::: Materials provided

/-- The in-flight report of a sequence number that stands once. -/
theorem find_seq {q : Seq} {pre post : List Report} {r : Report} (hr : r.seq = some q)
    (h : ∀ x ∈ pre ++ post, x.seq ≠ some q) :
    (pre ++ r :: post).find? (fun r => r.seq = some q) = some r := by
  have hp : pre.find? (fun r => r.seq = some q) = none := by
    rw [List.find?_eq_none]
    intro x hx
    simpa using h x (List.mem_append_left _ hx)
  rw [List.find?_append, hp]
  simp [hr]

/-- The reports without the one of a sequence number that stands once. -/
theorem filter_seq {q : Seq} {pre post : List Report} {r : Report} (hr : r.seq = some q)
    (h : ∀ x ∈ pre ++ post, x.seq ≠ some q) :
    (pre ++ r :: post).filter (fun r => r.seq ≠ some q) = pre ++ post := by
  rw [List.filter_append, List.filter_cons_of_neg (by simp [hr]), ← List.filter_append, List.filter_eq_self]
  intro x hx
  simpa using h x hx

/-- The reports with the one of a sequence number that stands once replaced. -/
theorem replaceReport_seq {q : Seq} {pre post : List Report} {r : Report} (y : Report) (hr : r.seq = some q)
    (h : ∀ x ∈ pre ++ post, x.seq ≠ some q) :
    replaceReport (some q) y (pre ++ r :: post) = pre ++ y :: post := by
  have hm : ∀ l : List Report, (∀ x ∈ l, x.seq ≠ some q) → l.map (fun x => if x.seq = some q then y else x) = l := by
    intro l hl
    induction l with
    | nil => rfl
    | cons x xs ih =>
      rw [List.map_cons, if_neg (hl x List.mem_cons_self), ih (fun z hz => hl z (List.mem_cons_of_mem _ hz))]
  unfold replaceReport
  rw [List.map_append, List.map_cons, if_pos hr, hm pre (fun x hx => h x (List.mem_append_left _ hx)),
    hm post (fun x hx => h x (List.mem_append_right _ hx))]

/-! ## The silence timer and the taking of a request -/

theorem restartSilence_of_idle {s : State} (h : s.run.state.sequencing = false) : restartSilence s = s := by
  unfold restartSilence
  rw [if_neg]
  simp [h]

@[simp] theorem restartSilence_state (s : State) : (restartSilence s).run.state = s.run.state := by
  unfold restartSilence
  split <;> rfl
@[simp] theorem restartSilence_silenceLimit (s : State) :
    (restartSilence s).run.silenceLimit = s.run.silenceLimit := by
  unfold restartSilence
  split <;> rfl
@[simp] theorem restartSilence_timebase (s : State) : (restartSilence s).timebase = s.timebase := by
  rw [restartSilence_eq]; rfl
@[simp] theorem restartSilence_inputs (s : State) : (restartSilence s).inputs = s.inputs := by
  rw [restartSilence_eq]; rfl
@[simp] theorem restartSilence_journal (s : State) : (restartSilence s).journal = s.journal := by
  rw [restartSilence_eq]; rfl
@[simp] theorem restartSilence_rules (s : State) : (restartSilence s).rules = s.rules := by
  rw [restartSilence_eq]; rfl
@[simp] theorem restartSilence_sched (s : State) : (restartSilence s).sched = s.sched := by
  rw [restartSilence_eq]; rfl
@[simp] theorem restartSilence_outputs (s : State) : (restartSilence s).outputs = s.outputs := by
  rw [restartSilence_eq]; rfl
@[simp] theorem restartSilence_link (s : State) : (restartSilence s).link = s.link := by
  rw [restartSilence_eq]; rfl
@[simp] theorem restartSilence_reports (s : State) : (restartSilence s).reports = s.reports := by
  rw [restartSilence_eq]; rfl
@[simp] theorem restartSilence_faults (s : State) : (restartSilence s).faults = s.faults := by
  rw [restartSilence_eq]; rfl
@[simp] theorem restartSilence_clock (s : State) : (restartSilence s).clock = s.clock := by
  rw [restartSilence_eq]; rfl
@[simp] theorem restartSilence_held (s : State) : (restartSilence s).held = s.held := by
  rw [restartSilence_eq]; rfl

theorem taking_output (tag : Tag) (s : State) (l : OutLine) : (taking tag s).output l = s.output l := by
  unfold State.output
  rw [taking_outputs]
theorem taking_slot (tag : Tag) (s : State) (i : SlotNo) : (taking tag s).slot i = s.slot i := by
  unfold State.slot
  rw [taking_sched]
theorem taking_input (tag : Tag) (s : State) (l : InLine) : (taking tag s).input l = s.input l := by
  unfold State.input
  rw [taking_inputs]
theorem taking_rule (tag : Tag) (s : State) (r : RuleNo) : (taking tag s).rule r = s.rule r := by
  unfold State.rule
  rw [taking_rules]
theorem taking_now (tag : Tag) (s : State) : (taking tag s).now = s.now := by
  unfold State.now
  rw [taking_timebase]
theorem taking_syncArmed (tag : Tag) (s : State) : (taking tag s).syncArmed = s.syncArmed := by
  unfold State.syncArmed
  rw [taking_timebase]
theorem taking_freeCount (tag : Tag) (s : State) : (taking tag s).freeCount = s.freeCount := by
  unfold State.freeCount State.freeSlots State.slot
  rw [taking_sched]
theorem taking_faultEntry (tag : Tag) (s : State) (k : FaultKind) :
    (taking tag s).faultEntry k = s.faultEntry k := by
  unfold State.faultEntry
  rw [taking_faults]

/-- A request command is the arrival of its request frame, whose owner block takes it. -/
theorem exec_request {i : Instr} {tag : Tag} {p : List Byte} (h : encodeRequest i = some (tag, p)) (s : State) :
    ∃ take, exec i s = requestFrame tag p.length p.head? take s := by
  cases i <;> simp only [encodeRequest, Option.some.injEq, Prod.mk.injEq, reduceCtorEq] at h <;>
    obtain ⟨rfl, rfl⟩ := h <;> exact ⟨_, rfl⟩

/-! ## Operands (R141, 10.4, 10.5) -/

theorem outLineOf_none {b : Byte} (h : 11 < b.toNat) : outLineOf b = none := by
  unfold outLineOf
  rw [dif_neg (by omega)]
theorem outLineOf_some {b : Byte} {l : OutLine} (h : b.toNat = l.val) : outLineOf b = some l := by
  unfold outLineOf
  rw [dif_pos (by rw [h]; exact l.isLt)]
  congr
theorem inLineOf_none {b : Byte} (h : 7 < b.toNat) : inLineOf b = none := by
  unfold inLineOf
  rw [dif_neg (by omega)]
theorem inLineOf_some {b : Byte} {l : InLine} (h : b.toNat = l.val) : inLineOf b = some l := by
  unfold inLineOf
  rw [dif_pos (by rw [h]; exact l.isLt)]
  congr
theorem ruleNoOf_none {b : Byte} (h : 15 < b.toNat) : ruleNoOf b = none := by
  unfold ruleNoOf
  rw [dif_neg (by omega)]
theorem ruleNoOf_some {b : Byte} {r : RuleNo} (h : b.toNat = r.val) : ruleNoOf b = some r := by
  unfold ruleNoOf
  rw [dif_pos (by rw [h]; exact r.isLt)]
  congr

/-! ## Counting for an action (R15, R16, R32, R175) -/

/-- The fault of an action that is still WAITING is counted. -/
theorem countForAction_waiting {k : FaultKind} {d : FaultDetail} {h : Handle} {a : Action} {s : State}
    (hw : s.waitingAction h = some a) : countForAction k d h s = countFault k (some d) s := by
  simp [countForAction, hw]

::::::

| Activity |
Write the entries above out again, unchanged and complete.

| Solution to this task |
/-- The in-flight report of a sequence number that stands once. -/
theorem find_seq {q : Seq} {pre post : List Report} {r : Report} (hr : r.seq = some q)
    (h : ∀ x ∈ pre ++ post, x.seq ≠ some q) :
    (pre ++ r :: post).find? (fun r => r.seq = some q) = some r := by
  have hp : pre.find? (fun r => r.seq = some q) = none := by
    rw [List.find?_eq_none]
    intro x hx
    simpa using h x (List.mem_append_left _ hx)
  rw [List.find?_append, hp]
  simp [hr]

/-- The reports without the one of a sequence number that stands once. -/
theorem filter_seq {q : Seq} {pre post : List Report} {r : Report} (hr : r.seq = some q)
    (h : ∀ x ∈ pre ++ post, x.seq ≠ some q) :
    (pre ++ r :: post).filter (fun r => r.seq ≠ some q) = pre ++ post := by
  rw [List.filter_append, List.filter_cons_of_neg (by simp [hr]), ← List.filter_append, List.filter_eq_self]
  intro x hx
  simpa using h x hx

/-- The reports with the one of a sequence number that stands once replaced. -/
theorem replaceReport_seq {q : Seq} {pre post : List Report} {r : Report} (y : Report) (hr : r.seq = some q)
    (h : ∀ x ∈ pre ++ post, x.seq ≠ some q) :
    replaceReport (some q) y (pre ++ r :: post) = pre ++ y :: post := by
  have hm : ∀ l : List Report, (∀ x ∈ l, x.seq ≠ some q) → l.map (fun x => if x.seq = some q then y else x) = l := by
    intro l hl
    induction l with
    | nil => rfl
    | cons x xs ih =>
      rw [List.map_cons, if_neg (hl x List.mem_cons_self), ih (fun z hz => hl z (List.mem_cons_of_mem _ hz))]
  unfold replaceReport
  rw [List.map_append, List.map_cons, if_pos hr, hm pre (fun x hx => h x (List.mem_append_left _ hx)),
    hm post (fun x hx => h x (List.mem_append_right _ hx))]

/-! ## The silence timer and the taking of a request -/

theorem restartSilence_of_idle {s : State} (h : s.run.state.sequencing = false) : restartSilence s = s := by
  unfold restartSilence
  rw [if_neg]
  simp [h]

@[simp] theorem restartSilence_state (s : State) : (restartSilence s).run.state = s.run.state := by
  unfold restartSilence
  split <;> rfl
@[simp] theorem restartSilence_silenceLimit (s : State) :
    (restartSilence s).run.silenceLimit = s.run.silenceLimit := by
  unfold restartSilence
  split <;> rfl
@[simp] theorem restartSilence_timebase (s : State) : (restartSilence s).timebase = s.timebase := by
  rw [restartSilence_eq]; rfl
@[simp] theorem restartSilence_inputs (s : State) : (restartSilence s).inputs = s.inputs := by
  rw [restartSilence_eq]; rfl
@[simp] theorem restartSilence_journal (s : State) : (restartSilence s).journal = s.journal := by
  rw [restartSilence_eq]; rfl
@[simp] theorem restartSilence_rules (s : State) : (restartSilence s).rules = s.rules := by
  rw [restartSilence_eq]; rfl
@[simp] theorem restartSilence_sched (s : State) : (restartSilence s).sched = s.sched := by
  rw [restartSilence_eq]; rfl
@[simp] theorem restartSilence_outputs (s : State) : (restartSilence s).outputs = s.outputs := by
  rw [restartSilence_eq]; rfl
@[simp] theorem restartSilence_link (s : State) : (restartSilence s).link = s.link := by
  rw [restartSilence_eq]; rfl
@[simp] theorem restartSilence_reports (s : State) : (restartSilence s).reports = s.reports := by
  rw [restartSilence_eq]; rfl
@[simp] theorem restartSilence_faults (s : State) : (restartSilence s).faults = s.faults := by
  rw [restartSilence_eq]; rfl
@[simp] theorem restartSilence_clock (s : State) : (restartSilence s).clock = s.clock := by
  rw [restartSilence_eq]; rfl
@[simp] theorem restartSilence_held (s : State) : (restartSilence s).held = s.held := by
  rw [restartSilence_eq]; rfl

theorem taking_output (tag : Tag) (s : State) (l : OutLine) : (taking tag s).output l = s.output l := by
  unfold State.output
  rw [taking_outputs]
theorem taking_slot (tag : Tag) (s : State) (i : SlotNo) : (taking tag s).slot i = s.slot i := by
  unfold State.slot
  rw [taking_sched]
theorem taking_input (tag : Tag) (s : State) (l : InLine) : (taking tag s).input l = s.input l := by
  unfold State.input
  rw [taking_inputs]
theorem taking_rule (tag : Tag) (s : State) (r : RuleNo) : (taking tag s).rule r = s.rule r := by
  unfold State.rule
  rw [taking_rules]
theorem taking_now (tag : Tag) (s : State) : (taking tag s).now = s.now := by
  unfold State.now
  rw [taking_timebase]
theorem taking_syncArmed (tag : Tag) (s : State) : (taking tag s).syncArmed = s.syncArmed := by
  unfold State.syncArmed
  rw [taking_timebase]
theorem taking_freeCount (tag : Tag) (s : State) : (taking tag s).freeCount = s.freeCount := by
  unfold State.freeCount State.freeSlots State.slot
  rw [taking_sched]
theorem taking_faultEntry (tag : Tag) (s : State) (k : FaultKind) :
    (taking tag s).faultEntry k = s.faultEntry k := by
  unfold State.faultEntry
  rw [taking_faults]

/-- A request command is the arrival of its request frame, whose owner block takes it. -/
theorem exec_request {i : Instr} {tag : Tag} {p : List Byte} (h : encodeRequest i = some (tag, p)) (s : State) :
    ∃ take, exec i s = requestFrame tag p.length p.head? take s := by
  cases i <;> simp only [encodeRequest, Option.some.injEq, Prod.mk.injEq, reduceCtorEq] at h <;>
    obtain ⟨rfl, rfl⟩ := h <;> exact ⟨_, rfl⟩

/-! ## Operands (R141, 10.4, 10.5) -/

theorem outLineOf_none {b : Byte} (h : 11 < b.toNat) : outLineOf b = none := by
  unfold outLineOf
  rw [dif_neg (by omega)]
theorem outLineOf_some {b : Byte} {l : OutLine} (h : b.toNat = l.val) : outLineOf b = some l := by
  unfold outLineOf
  rw [dif_pos (by rw [h]; exact l.isLt)]
  congr
theorem inLineOf_none {b : Byte} (h : 7 < b.toNat) : inLineOf b = none := by
  unfold inLineOf
  rw [dif_neg (by omega)]
theorem inLineOf_some {b : Byte} {l : InLine} (h : b.toNat = l.val) : inLineOf b = some l := by
  unfold inLineOf
  rw [dif_pos (by rw [h]; exact l.isLt)]
  congr
theorem ruleNoOf_none {b : Byte} (h : 15 < b.toNat) : ruleNoOf b = none := by
  unfold ruleNoOf
  rw [dif_neg (by omega)]
theorem ruleNoOf_some {b : Byte} {r : RuleNo} (h : b.toNat = r.val) : ruleNoOf b = some r := by
  unfold ruleNoOf
  rw [dif_pos (by rw [h]; exact r.isLt)]
  congr

/-! ## Counting for an action (R15, R16, R32, R175) -/

/-- The fault of an action that is still WAITING is counted. -/
theorem countForAction_waiting {k : FaultKind} {d : FaultDetail} {h : Handle} {a : Action} {s : State}
    (hw : s.waitingAction h = some a) : countForAction k d h s = countFault k (some d) s := by
  simp [countForAction, hw]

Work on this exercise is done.